This report includes quotations from the interviews with participants of mass mobilization carried out by Public Sociology Laboratory in June and July 2014 in five Ukrainian cities – Kiev, Kharkov, Odessa, Kerch and Sevastopol. Key condition for the informants was the absence of previous experience of political and civic involvement, however many of our informants took part in protest movement during the Orange Revolution in 2004. In order to find informants we were monitoring public pages and groups Russian social network Vkontakte that concerned Euromaidan and Antimaidan movements, looking for subscribers that were systematically writing or reposting on the issues of protest, Ukrainian nationalism, war on Donbass etc. These people were offered to give an interview. In all we have carried out 120 interviews and 50 of them were analyzed for this report.

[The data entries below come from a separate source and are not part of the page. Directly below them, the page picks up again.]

-- ==== Sys2Proof/Machine/Schedule.lean ====
section
/-! DEFINITION. What happens next by itself: the events that are due, in one fixed order, and the core whose cycle comes after
them. Events that are inputs, and choices of the partition manager, come from the agenda instead (DESIGN CHOICE, log entry 20). -/

namespace Sys2Proof.Machine

/-- The events of a list that are due: each is given with what it does. -/
def firstDue : List (Instr × Option State) → Option Instr
  | [] => none
  | (e, some _) :: _ => some e
  | (_, none) :: r => firstDue r

/-- Lines that contexts wait for (R14, R15). -/
def linesWanted (s : State) : List (Instr × Option State) :=
  s.ctxs.filterMap fun x =>
    let waits : Bool := match x.2.run with
      | .runnable => true
      | .replay _ _ => true
      | _ => false
    if !waits || x.2.nap != .awake || x.2.stopped || s.viral then none
    else match fetchBundle opOfField s x.1 with
      | .missing l => some (.lineFetch x.1.coreId l, fireLineFetch x.1.coreId l s)
      | _ => none
/-- Events of one context. -/
def ctxEvents (s : State) (c : CtxId) (x : Ctx) : List (Instr × Option State) :=
  ((allLandings x).flatMap fun l =>
    [(Instr.timedDataArrival c l.id, fireTimedDataArrival c l.id s), (Instr.pageWalkComplete c l.id, firePageWalkComplete c l.id s)])
  ++ [(.sketchReplayComplete c, fireSketchReplayComplete c s), (.sleepTimeout c, fireSleepTimeout c s), (.bwaitWake c, fireBwaitWake c s),
      (.fenceComplete c, fireFenceComplete c s), (.pinExpiry c, firePinExpiry c s)]
def mexEvents (s : State) (e : EngId) : List (Instr × Option State) :=
  [(.mldwComplete e, fireMldwComplete e s), (.streamPromotion e, fireStreamPromotion e s), (.mstrComplete e, fireMstrComplete e s),
   (.mzeroComplete e, fireMzeroComplete e s), (.drainRow e, fireDrainRow e s), (.mdrnComplete e, fireMdrnComplete e s),
   (.mexCommandStart e, fireMexCommandStart e s)]
def cpyEvents (s : State) (e : DieEng) (m : Cpy) : List (Instr × Option State) :=
  (m.runs.flatMap fun r =>
    [(Instr.chunkFetch e r.cmd.id false, fireChunkFetch e r.cmd.id false s), (Instr.chunkWrite e r.cmd.id, fireChunkWrite e r.cmd.id s),
     (Instr.copyComplete e r.cmd.id, fireCopyComplete e r.cmd.id s)]) ++ [(.copyStart e, fireCopyStart e s)]
/-- Planes that may arrive at a run. -/
def planeEvents (s : State) (e : DieEng) (r : GlzRun) : List (Instr × Option State) :=
  match collOf s r.cmd.seq with
  | none => []
  | some k => (List.range r.blocks.length).flatMap fun b => (List.range k.cons.length).map fun j =>
      (Instr.glazePlaneReceive e r.cmd.id b j, fireGlazePlaneReceive e r.cmd.id b j s)
def glzEvents (s : State) (e : DieEng) (m : Glz) : List (Instr × Option State) :=
  (m.runs.flatMap fun r =>
    [(Instr.glazeTimeout e r.cmd.id, fireGlazeTimeout e r.cmd.id s), (Instr.glazeAbort e r.cmd.id, fireGlazeAbort e r.cmd.id s),
     (Instr.glazeCancelAck e r.cmd.id, fireGlazeCancelAck e r.cmd.id s), (Instr.glazeRoundSend e r.cmd.id, fireGlazeRoundSend e r.cmd.id s)]
    ++ planeEvents s e r ++ [(Instr.glazeComplete e r.cmd.id, fireGlazeComplete e r.cmd.id s)]) ++ [(.glazeStart e, fireGlazeStart e s)]
def rtcEvents (s : State) (e : DieEng) : List (Instr × Option State) :=
  let ok := Config.cellVerifies s.free
  [(.twrtComplete e, fireTwrtComplete e s), (.writeAndCheckLoop e ok, fireWriteAndCheckLoop e ok s), (.retouchRowStart e, fireRetouchRowStart e s),
   (.retouchCommandStart e, fireRetouchCommandStart e s)]
def nodeEvents (s : State) (n : Nat) : List (Instr × Option State) :=
  [(.nodeCommit n, fireNodeCommit n s), (.nodeFail n, fireNodeFail n s), (.killedNodeRelease n, fireKilledNodeRelease n s),
   (.quiesceComplete n, fireQuiesceComplete n s), (.swapSaveComplete n, fireSwapSaveComplete n s), (.restoreComplete n, fireRestoreComplete n s),
   (.nodeStart n, fireNodeStart n s), (.nodeReady n, fireNodeReady n s), (.placement n, firePlacement n s)]
def islandEvents (s : State) (d i : Nat) : List (Instr × Option State) :=
  [(.islandWake d i, fireIslandWake d i s), (.operatingPointChange d ⟨i, (getIsland s d i).setpoint⟩, fireOperatingPointChange d i (getIsland s d i).setpoint s), (.islandGate d i, fireIslandGate d i s)]
def portEvents (s : State) (k : Nat) : List (Instr × Option State) :=
  let upto := ((s.ports.getD k Port.start).resend.map (·.1)).foldl max 0
  [(.linkSilenceTimeout k, fireLinkSilenceTimeout k s), (.resyncTimeout k, fireResyncTimeout k s), (.flitResend k upto, fireFlitResend k upto s),
   (.routineKeyUpdate k, fireRoutineKeyUpdate k s), (.keepalive k, fireKeepalive k s)]
/-- Buckets whose refill lets a waiting request go (R381). -/
def bucketEvents (s : State) : List (Instr × Option State) :=
  s.parts.flatMap fun p => p.2.buckets.filterMap fun b =>
    let n := s.cycle - b.2.upto
    if (refill p.2.noEgress n b.2).waiting == b.2.waiting then none else some (.egressBucketRefill p.1 b.1 n, fireEgressBucketRefill p.1 b.1 n s)
def managerEvents (s : State) : List (Instr × Option State) :=
  ((List.range 8).map fun d => (Instr.syscReply d, fireSyscReply d s))
  ++ ((List.range s.shoots.length).flatMap fun k => [(Instr.shootdownComplete k, fireShootdownComplete k s), (Instr.shootdownTimeout k, fireShootdownTimeout k s)])
  ++ ((List.range 8).flatMap fun d => (getDie s d).corrected.map fun x => (Instr.correctedErrorRecord d ⟨x.1, 0⟩, fireCorrectedErrorRecord d x.1 0 s))
  ++ (s.sessions.flatMap fun x => [(Instr.heartbeatTimeout x.1, fireHeartbeatTimeout x.1 s), (Instr.graceExpiry x.1, fireGraceExpiry x.1 s)])
  ++ [(.logCheckpoint, fireLogCheckpoint s)]
  ++ (s.hostReads.map fun x =>
      let e := match x.node with
        | none => (Instr.hostAccess x.acc, fireHostAccess x.acc s)
        | some n => (Instr.savedNodeAccess n (.plain (.host x.port) x.acc), fireSavedNodeAccess n (.plain (.host x.port) x.acc) s)
      (e.1, if (bucketOf s x.part (18 + x.port)).granted.contains x.id then e.2 else none))

/-- The events that are due by themselves, in the order in which they are taken. -/
def dueEvents (s : State) : List (Instr × Option State) :=
  linesWanted s ++ s.ctxs.flatMap (fun x => ctxEvents s x.1 x.2) ++ s.mex.flatMap (fun x => mexEvents s x.1)
    ++ s.cpy.flatMap (fun x => cpyEvents s x.1 x.2) ++ ((List.range s.colls.length).map fun k => (Instr.glazeMatch k, fireGlazeMatch k s))
    ++ s.glz.flatMap (fun x => glzEvents s x.1 x.2) ++ s.rtc.flatMap (fun x => rtcEvents s x.1) ++ (List.range s.nodes.length).flatMap (nodeEvents s)
    ++ (List.range 64).flatMap (fun k => islandEvents s (k / 8) (k % 8)) ++ (List.range 18).flatMap (portEvents s) ++ bucketEvents s ++ managerEvents s

/-! ## Cores in turn (R45, R60) -/

def coreNum (c : CoreId) : Nat := c.die * 128 + c.cl * 4 + c.core
/-- Cores with a context that may issue, in ascending cluster and core order. -/
def liveCores (s : State) : List CoreId :=
  let cs := (s.ctxs.filter fun x => x.2.run == .runnable && x.2.nap == .awake && !x.2.stopped && !s.viral).map (·.1.coreId)
  sortBy coreNum cs.eraseDups
/-- The place of a core among those whose cycle ends in this tick: by the end of its island's cycle, then by number (R60, R205). -/
def coreTurn (s : State) (c : CoreId) : Nat := cycleEnd s c.clId (clk s c.clId) * 1024 + coreNum c
/-- The core that issues next in this tick. -/
def nextCore (s : State) : Option CoreId :=
  (sortBy (coreTurn s) (liveCores s)).find? fun c => lastTick s c.clId && decide (s.turn ≤ coreTurn s c) && decide ((getCore s c).done ≤ clk s c.clId)

/-- The next event or issue, if one comes before the end of the wall cycle. -/
def nextInstr (s : State) : Option Instr :=
  match s.focus with
  | some c => some (.bundleIssue c)
  | none => match firstDue (dueEvents s) with
    | some e => some e
    | none => (nextCore s).map .bundleIssue
/-- The state in which it runs: the core after this one issues next. -/
def afterTurn (e : Instr) (s : State) : State :=
  match e with
  | .bundleIssue c => { s with turn := coreTurn s c + 1 }
  | _ => s
/-- The wall cycle ends. -/
def endCycle (s : State) : State := tick { s with turn := 0 }

end Sys2Proof.Machine
end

In order to determine economic and social attitudes we asked several questions. First question was concerning most crucial issues that should be resolved in Ukraine. Then we asked what other demands (in addition to frequently mentioned resignation of the government and association with the EU) could be included into the agenda of protest movement; and finally how do our informants feel about including specific social and economic demands into the agenda of the movement. This set of questions gave us an opportunity to determine to what extent do people identify economic issues, as well as do they consider them to be important among other demands. In addition, following questions were important for the problem set up in my report: “What do you think how the issues mentioned should be resolved?” “Can people resolve these issues by themselves?”, “How do you feel about the future of Ukraine, what are the best and the worst case scenarios?” and “What attracts you in integration to Europe/association with Russia?”

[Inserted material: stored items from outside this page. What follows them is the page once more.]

/-! ## Moves, guards and landing (R20, R25, R31, R47, R80) -/

/-- R47 and R31: a move to a main-file register lands two bundles later, to an operand-file register one bundle later, with the source's
value broadcast to the destination's type; a move to an operand port is there for the bundle's own triggers and later ones. A vector name
takes storage when its bundle issues (R240): its own, else a free register of the quota, else that of the name R241 picks, which is dropped
and keeps its binding; where none is droppable the bundle traps 0x09 with the name and VQUOTA (R240, R72). -/
def Obligations.MoveLands : Prop :=
  ∀ (s : State) (g : Guard) (src : Source) (d : Dest), Quiet s → Brings s g src (destTy d) →
    (∀ u k, d = .port u k → exec (.move g src d) s = .next (after s src (setPort u k (brought s (portTy u k) src))))
    ∧ (Room s 0 0 1 → ∀ i, d = .g i → exec (.move g src d) s = .next (after s src (inFlight [⟨(view s).bclk + 2, .main i, brought s .s src, 0, 0, (view s).bclk⟩])))
    ∧ (Room s 0 0 1 → ∀ i, d = .p i → exec (.move g src d) s = .next (after s src (inFlight [⟨(view s).bclk + 2, .main (0x67 + i), brought s .s src, 0, 0, (view s).bclk⟩])))
    ∧ (Room s 0 1 0 → ∀ i, d = .m i → exec (.move g src d) s = .next (after s src (inFlight [⟨(view s).bclk + 2, .main (0x60 + i), brought s .m src, 0, 0, (view s).bclk⟩])))
    ∧ (Room s 0 0 1 → ∀ i, d = .o i → exec (.move g src d) s = .next (after s src (inFlight [⟨(view s).bclk + 1, .oper i, brought s .s src, 0, 0, (view s).bclk⟩])))
    ∧ (Room s 0 1 0 → ∀ i, d = .vo i → exec (.move g src d) s = .next (after s src (inFlight [⟨(view s).bclk + 1, .oper (0x10 + i), brought s .v src, 0, 0, (view s).bclk⟩])))
    ∧ (Room s 0 1 0 → ∀ n, d = .v n → (vHolds (view s) n = true ∨ residentCount (view s) < (view s).sr.quota) →
      ∃ t, exec (.move g src d) s = .next t ∧ OthersKept s t ∧ SpecialsKept (view s) (getCtx t s.sel.who)
        ∧ (getCtx t s.sel.who).flight = (view s).flight ++ [⟨(view s).bclk + 2, .main (0x40 + n), brought s .v src, 0, 0, (view s).bclk⟩]
        ∧ RegsKept (view s) (getCtx t s.sel.who))
    ∧ (Room s 0 1 0 → ∀ n k, d = .v n → vHolds (view s) n = false → (view s).sr.quota ≤ residentCount (view s) →
      evictee (view s) (readNames src ++ [n]) = some k →
      (∀ m, droppable (view s) (readNames src ++ [n]) m = true → m < 32 →
        (getV (view s) k).access < (getV (view s) m).access ∨ ((getV (view s) k).access = (getV (view s) m).access ∧ k ≤ m))
      ∧ ∃ t, exec (.move g src d) s = .next t ∧ OthersKept s t ∧ SpecialsKept (view s) (getCtx t s.sel.who)
        ∧ (let x := getCtx t s.sel.who
           x.flight = (view s).flight ++ [⟨(view s).bclk + 2, .main (0x40 + n), brought s .v src, 0, 0, (view s).bclk⟩]
           ∧ (getV x k).st = .dropped ∧ (getV x k).bound = (getV (view s) k).bound ∧ (∀ m, m ≠ k → readV x m = readV (view s) m)
           ∧ x.g = (view s).g ∧ x.o = (view s).o ∧ x.p = (view s).p ∧ x.m = (view s).m ∧ x.vo = (view s).vo ∧ x.ports = (view s).ports
           ∧ x.latches = (view s).latches))
    ∧ (Room s 0 1 0 → ∀ n, d = .v n → vHolds (view s) n = false → (view s).sr.quota ≤ residentCount (view s) →
      evictee (view s) (readNames src ++ [n]) = none → (own s).snap = none →
      exec (.move g src d) s = .next (trapped s ⟨0x09, n, vquotaWord (readNames src ++ [n]) (view s)⟩))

The case of Ukraine: regionalization and low level of trust in government.


Regionalization and the issue of foreign policy orientation appear to be specific features of political space and political discourse in post-Soviet Ukraine. Scholars explain this division in different ways. Thus, Taras Kuzio has claimed incompatibility of paternalist, pro-Soviet East and free, open and EU-oriented rest of Ukraine. Mykola Riabchuk also stresses on cultural and social differences in favor of the West. Dominique Arel, while also supporting this division presents a more sophisticated view. According to it, people from the East tend to reject the vision of Ukraine proposed by the West, because they see the unwillingness of authorities to recognize their agenda and therefore cannot imagine common future with the West. Andrey Portnov and Tatiana Zhurzhenko do not content themselves with the explanations based merely on cultural or territorial division, arguing that at least electoral preferences of Western Ukrainians (namely  strong support for The Party of Regions) depend on structure of regional economy and distribution of benefits, rather than on any pro-Soviet paternalism.

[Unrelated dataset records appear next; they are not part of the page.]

@[simp] theorem setTok_run (t : Nat) (x : Token) (c : Ctx) : (setTok t x c).run = c.run := rfl
@[simp] theorem setTok_nap (t : Nat) (x : Token) (c : Ctx) : (setTok t x c).nap = c.nap := rfl
@[simp] theorem setTok_node (t : Nat) (x : Token) (c : Ctx) : (setTok t x c).node = c.node := rfl
@[simp] theorem setTok_logical (t : Nat) (x : Token) (c : Ctx) : (setTok t x c).logical = c.logical := rfl
@[simp] theorem setTok_stopped (t : Nat) (x : Token) (c : Ctx) : (setTok t x c).stopped = c.stopped := rfl
@[simp] theorem setTok_pc (t : Nat) (x : Token) (c : Ctx) : (setTok t x c).pc = c.pc := rfl
@[simp] theorem setTok_via (t : Nat) (x : Token) (c : Ctx) : (setTok t x c).via = c.via := rfl
@[simp] theorem setTok_bclk (t : Nat) (x : Token) (c : Ctx) : (setTok t x c).bclk = c.bclk := rfl
@[simp] theorem setTok_g (t : Nat) (x : Token) (c : Ctx) : (setTok t x c).g = c.g := rfl
@[simp] theorem setTok_o (t : Nat) (x : Token) (c : Ctx) : (setTok t x c).o = c.o := rfl
@[simp] theorem setTok_p (t : Nat) (x : Token) (c : Ctx) : (setTok t x c).p = c.p := rfl
@[simp] theorem setTok_m (t : Nat) (x : Token) (c : Ctx) : (setTok t x c).m = c.m := rfl
@[simp] theorem setTok_vo (t : Nat) (x : Token) (c : Ctx) : (setTok t x c).vo = c.vo := rfl
@[simp] theorem setTok_v (t : Nat) (x : Token) (c : Ctx) : (setTok t x c).v = c.v := rfl
@[simp] theorem setTok_ports (t : Nat) (x : Token) (c : Ctx) : (setTok t x c).ports = c.ports := rfl
@[simp] theorem setTok_latches (t : Nat) (x : Token) (c : Ctx) : (setTok t x c).latches = c.latches := rfl
@[simp] theorem setTok_flight (t : Nat) (x : Token) (c : Ctx) : (setTok t x c).flight = c.flight := rfl
@[simp] theorem setTok_landing (t : Nat) (x : Token) (c : Ctx) : (setTok t x c).landing = c.landing := rfl
@[simp] theorem setTok_redirects (t : Nat) (x : Token) (c : Ctx) : (setTok t x c).redirects = c.redirects := rfl
@[simp] theorem setTok_loopStart (t : Nat) (x : Token) (c : Ctx) : (setTok t x c).loopStart = c.loopStart := rfl
@[simp] theorem setTok_loopCnt (t : Nat) (x : Token) (c : Ctx) : (setTok t x c).loopCnt = c.loopCnt := rfl
@[simp] theorem setTok_loopEnd (t : Nat) (x : Token) (c : Ctx) : (setTok t x c).loopEnd = c.loopEnd := rfl
@[simp] theorem setTok_sr (t : Nat) (x : Token) (c : Ctx) : (setTok t x c).sr = c.sr := rfl
@[simp] theorem setTok_twait (t : Nat) (x : Token) (c : Ctx) : (setTok t x c).twait = c.twait := rfl
@[simp] theorem setTok_wake (t : Nat) (x : Token) (c : Ctx) : (setTok t x c).wake = c.wake := rfl
@[simp] theorem setTok_yieldAt (t : Nat) (x : Token) (c : Ctx) : (setTok t x c).yieldAt = c.yieldAt := rfl
@[simp] theorem setTok_parity (t : Nat) (x : Token) (c : Ctx) : (setTok t x c).parity = c.parity := rfl
@[simp] theorem setTok_pats (t : Nat) (x : Token) (c : Ctx) : (setTok t x c).pats = c.pats := rfl
@[simp] theorem setTok_sketches (t : Nat) (x : Token) (c : Ctx) : (setTok t x c).sketches = c.sketches := rfl
@[simp] theorem setTok_pins (t : Nat) (x : Token) (c : Ctx) : (setTok t x c).pins = c.pins := rfl
@[simp] theorem setTok_spill (t : Nat) (x : Token) (c : Ctx) : (setTok t x c).spill = c.spill := rfl
@[simp] theorem setTok_spillPoison (t : Nat) (x : Token) (c : Ctx) : (setTok t x c).spillPoison = c.spillPoison := rfl
@[simp] theorem setTok_snap (t : Nat) (x : Token) (c : Ctx) : (setTok t x c).snap = c.snap := rfl
@[simp] theorem setTok_rft (t : Nat) (x : Token) (c : Ctx) : (setTok t x c).rft = c.rft := rfl
@[simp] theorem setTok_calling (t : Nat) (x : Token) (c : Ctx) : (setTok t x c).calling = c.calling := rfl
@[simp] theorem setTok_touchLost (t : Nat) (x : Token) (c : Ctx) : (setTok t x c).touchLost = c.touchLost := rfl
@[simp] theorem setTok_replayTrap (t : Nat) (x : Token) (c : Ctx) : (setTok t x c).replayTrap = c.replayTrap := rfl
@[simp] theorem setTok_mexPar (t : Nat) (x : Token) (c : Ctx) : (setTok t x c).mexPar = c.mexPar := rfl
@[simp] theorem setTok_cpyPar (t : Nat) (x : Token) (c : Ctx) : (setTok t x c).cpyPar = c.cpyPar := rfl
@[simp] theorem setTok_glzPar (t : Nat) (x : Token) (c : Ctx) : (setTok t x c).glzPar = c.glzPar := rfl
@[simp] theorem setTok_rtcPar (t : Nat) (x : Token) (c : Ctx) : (setTok t x c).rtcPar = c.rtcPar := rfl
@[simp] theorem setTok_mexLast (t : Nat) (x : Token) (c : Ctx) : (setTok t x c).mexLast = c.mexLast := rfl
@[simp] theorem setTok_cpyRep (t : Nat) (x : Token) (c : Ctx) : (setTok t x c).cpyRep = c.cpyRep := rfl
@[simp] theorem setTok_glzRep (t : Nat) (x : Token) (c : Ctx) : (setTok t x c).glzRep = c.glzRep := rfl
@[simp] theorem setTok_rtcRep (t : Nat) (x : Token) (c : Ctx) : (setTok t x c).rtcRep = c.rtcRep := rfl
@[simp] theorem setTok_recvs (t : Nat) (x : Token) (c : Ctx) : (setTok t x c).recvs = c.recvs := rfl
@[simp] theorem setTok_exitStatus (t : Nat) (x : Token) (c : Ctx) : (setTok t x c).exitStatus = c.exitStatus := rfl
@[simp] theorem setTok_nextId (t : Nat) (x : Token) (c : Ctx) : (setTok t x c).nextId = c.nextId := rfl

@[simp] theorem tokenUp_run (t : Nat) (c : Ctx) : (tokenUp t c).run = c.run := rfl
@[simp] theorem tokenUp_nap (t : Nat) (c : Ctx) : (tokenUp t c).nap = c.nap := rfl
@[simp] theorem tokenUp_node (t : Nat) (c : Ctx) : (tokenUp t c).node = c.node := rfl
@[simp] theorem tokenUp_logical (t : Nat) (c : Ctx) : (tokenUp t c).logical = c.logical := rfl
@[simp] theorem tokenUp_stopped (t : Nat) (c : Ctx) : (tokenUp t c).stopped = c.stopped := rfl
@[simp] theorem tokenUp_pc (t : Nat) (c : Ctx) : (tokenUp t c).pc = c.pc := rfl
@[simp] theorem tokenUp_via (t : Nat) (c : Ctx) : (tokenUp t c).via = c.via := rfl
@[simp] theorem tokenUp_bclk (t : Nat) (c : Ctx) : (tokenUp t c).bclk = c.bclk := rfl
@[simp] theorem tokenUp_g (t : Nat) (c : Ctx) : (tokenUp t c).g = c.g := rfl
@[simp] theorem tokenUp_o (t : Nat) (c : Ctx) : (tokenUp t c).o = c.o := rfl
@[simp] theorem tokenUp_p (t : Nat) (c : Ctx) : (tokenUp t c).p = c.p := rfl
@[simp] theorem tokenUp_m (t : Nat) (c : Ctx) : (tokenUp t c).m = c.m := rfl
@[simp] theorem tokenUp_vo (t : Nat) (c : Ctx) : (tokenUp t c).vo = c.vo := rfl
@[simp] theorem tokenUp_v (t : Nat) (c : Ctx) : (tokenUp t c).v = c.v := rfl
@[simp] theorem tokenUp_ports (t : Nat) (c : Ctx) : (tokenUp t c).ports = c.ports := rfl
@[simp] theorem tokenUp_latches (t : Nat) (c : Ctx) : (tokenUp t c).latches = c.latches := rfl
@[simp] theorem tokenUp_flight (t : Nat) (c : Ctx) : (tokenUp t c).flight = c.flight := rfl
@[simp] theorem tokenUp_landing (t : Nat) (c : Ctx) : (tokenUp t c).landing = c.landing := rfl
@[simp] theorem tokenUp_redirects (t : Nat) (c : Ctx) : (tokenUp t c).redirects = c.redirects := rfl
@[simp] theorem tokenUp_loopStart (t : Nat) (c : Ctx) : (tokenUp t c).loopStart = c.loopStart := rfl
@[simp] theorem tokenUp_loopCnt (t : Nat) (c : Ctx) : (tokenUp t c).loopCnt = c.loopCnt := rfl
@[simp] theorem tokenUp_loopEnd (t : Nat) (c : Ctx) : (tokenUp t c).loopEnd = c.loopEnd := rfl
@[simp] theorem tokenUp_sr (t : Nat) (c : Ctx) : (tokenUp t c).sr = c.sr := rfl
@[simp] theorem tokenUp_twait (t : Nat) (c : Ctx) : (tokenUp t c).twait = c.twait := rfl
@[simp] theorem tokenUp_wake (t : Nat) (c : Ctx) : (tokenUp t c).wake = c.wake := rfl
@[simp] theorem tokenUp_yieldAt (t : Nat) (c : Ctx) : (tokenUp t c).yieldAt = c.yieldAt := rfl
@[simp] theorem tokenUp_parity (t : Nat) (c : Ctx) : (tokenUp t c).parity = c.parity := rfl
@[simp] theorem tokenUp_pats (t : Nat) (c : Ctx) : (tokenUp t c).pats = c.pats := rfl
@[simp] theorem tokenUp_sketches (t : Nat) (c : Ctx) : (tokenUp t c).sketches = c.sketches := rfl
@[simp] theorem tokenUp_pins (t : Nat) (c : Ctx) : (tokenUp t c).pins = c.pins := rfl
@[simp] theorem tokenUp_spill (t : Nat) (c : Ctx) : (tokenUp t c).spill = c.spill := rfl
@[simp] theorem tokenUp_spillPoison (t : Nat) (c : Ctx) : (tokenUp t c).spillPoison = c.spillPoison := rfl
@[simp] theorem tokenUp_snap (t : Nat) (c : Ctx) : (tokenUp t c).snap = c.snap := rfl
@[simp] theorem tokenUp_rft (t : Nat) (c : Ctx) : (tokenUp t c).rft = c.rft := rfl
@[simp] theorem tokenUp_calling (t : Nat) (c : Ctx) : (tokenUp t c).calling = c.calling := rfl
@[simp] theorem tokenUp_touchLost (t : Nat) (c : Ctx) : (tokenUp t c).touchLost = c.touchLost := rfl
@[simp] theorem tokenUp_replayTrap (t : Nat) (c : Ctx) : (tokenUp t c).replayTrap = c.replayTrap := rfl
@[simp] theorem tokenUp_mexPar (t : Nat) (c : Ctx) : (tokenUp t c).mexPar = c.mexPar := rfl
@[simp] theorem tokenUp_cpyPar (t : Nat) (c : Ctx) : (tokenUp t c).cpyPar = c.cpyPar := rfl
@[simp] theorem tokenUp_glzPar (t : Nat) (c : Ctx) : (tokenUp t c).glzPar = c.glzPar := rfl
@[simp] theorem tokenUp_rtcPar (t : Nat) (c : Ctx) : (tokenUp t c).rtcPar = c.rtcPar := rfl
@[simp] theorem tokenUp_mexLast (t : Nat) (c : Ctx) : (tokenUp t c).mexLast = c.mexLast := rfl
@[simp] theorem tokenUp_cpyRep (t : Nat) (c : Ctx) : (tokenUp t c).cpyRep = c.cpyRep := rfl
@[simp] theorem tokenUp_glzRep (t : Nat) (c : Ctx) : (tokenUp t c).glzRep = c.glzRep := rfl
@[simp] theorem tokenUp_rtcRep (t : Nat) (c : Ctx) : (tokenUp t c).rtcRep = c.rtcRep := rfl
@[simp] theorem tokenUp_recvs (t : Nat) (c : Ctx) : (tokenUp t c).recvs = c.recvs := rfl
@[simp] theorem tokenUp_exitStatus (t : Nat) (c : Ctx) : (tokenUp t c).exitStatus = c.exitStatus := rfl
@[simp] theorem tokenUp_nextId (t : Nat) (c : Ctx) : (tokenUp t c).nextId = c.nextId := rfl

Whether “two Ukraines” do exist in reality or not, it is clear that regional division in the policies of the state appears to be crucial factor infiltrating all issues, including economic and social. This optics allows political leaders to avoid formulating clear programs of economic development and generally undersell ideological issues (Beissinger & Sasse 2014; 363). Moreover, in default of clear ideology regionalization itself became a political reality of Ukraine, demanding constant attention for the sake of stability and integrity of the country. Andrey Portnov brings out clearly the way in which Ukrainian elites balance between East and West, soviet inheritance, Ukrainian sovereignty and European way (Portnov, 2010). In its turn European integration (or, depending on situation, closer ties with Russia) become a political promise, universal political program that Ukrainian political elites offer to their citizens.  Furthermore, Taras Kuzio argues that in this regard, elites also adhere to the same principle of ambivalence and situational pragmatism – foreign policy vector has hardly ever articulated and complete “U-turn” was a matter of momentary interest (Kuzio, 2003).


Thus, it is hardly surprising that inside the protest movement many home policies, economic and social issues, brought up in Ukrainian society were inevitably revised through the lens of European integration, seen as a remedy form all inner infirmities of the country. This also brings us to conclusion about the importance of European association perspective in legitimation of current authorities. 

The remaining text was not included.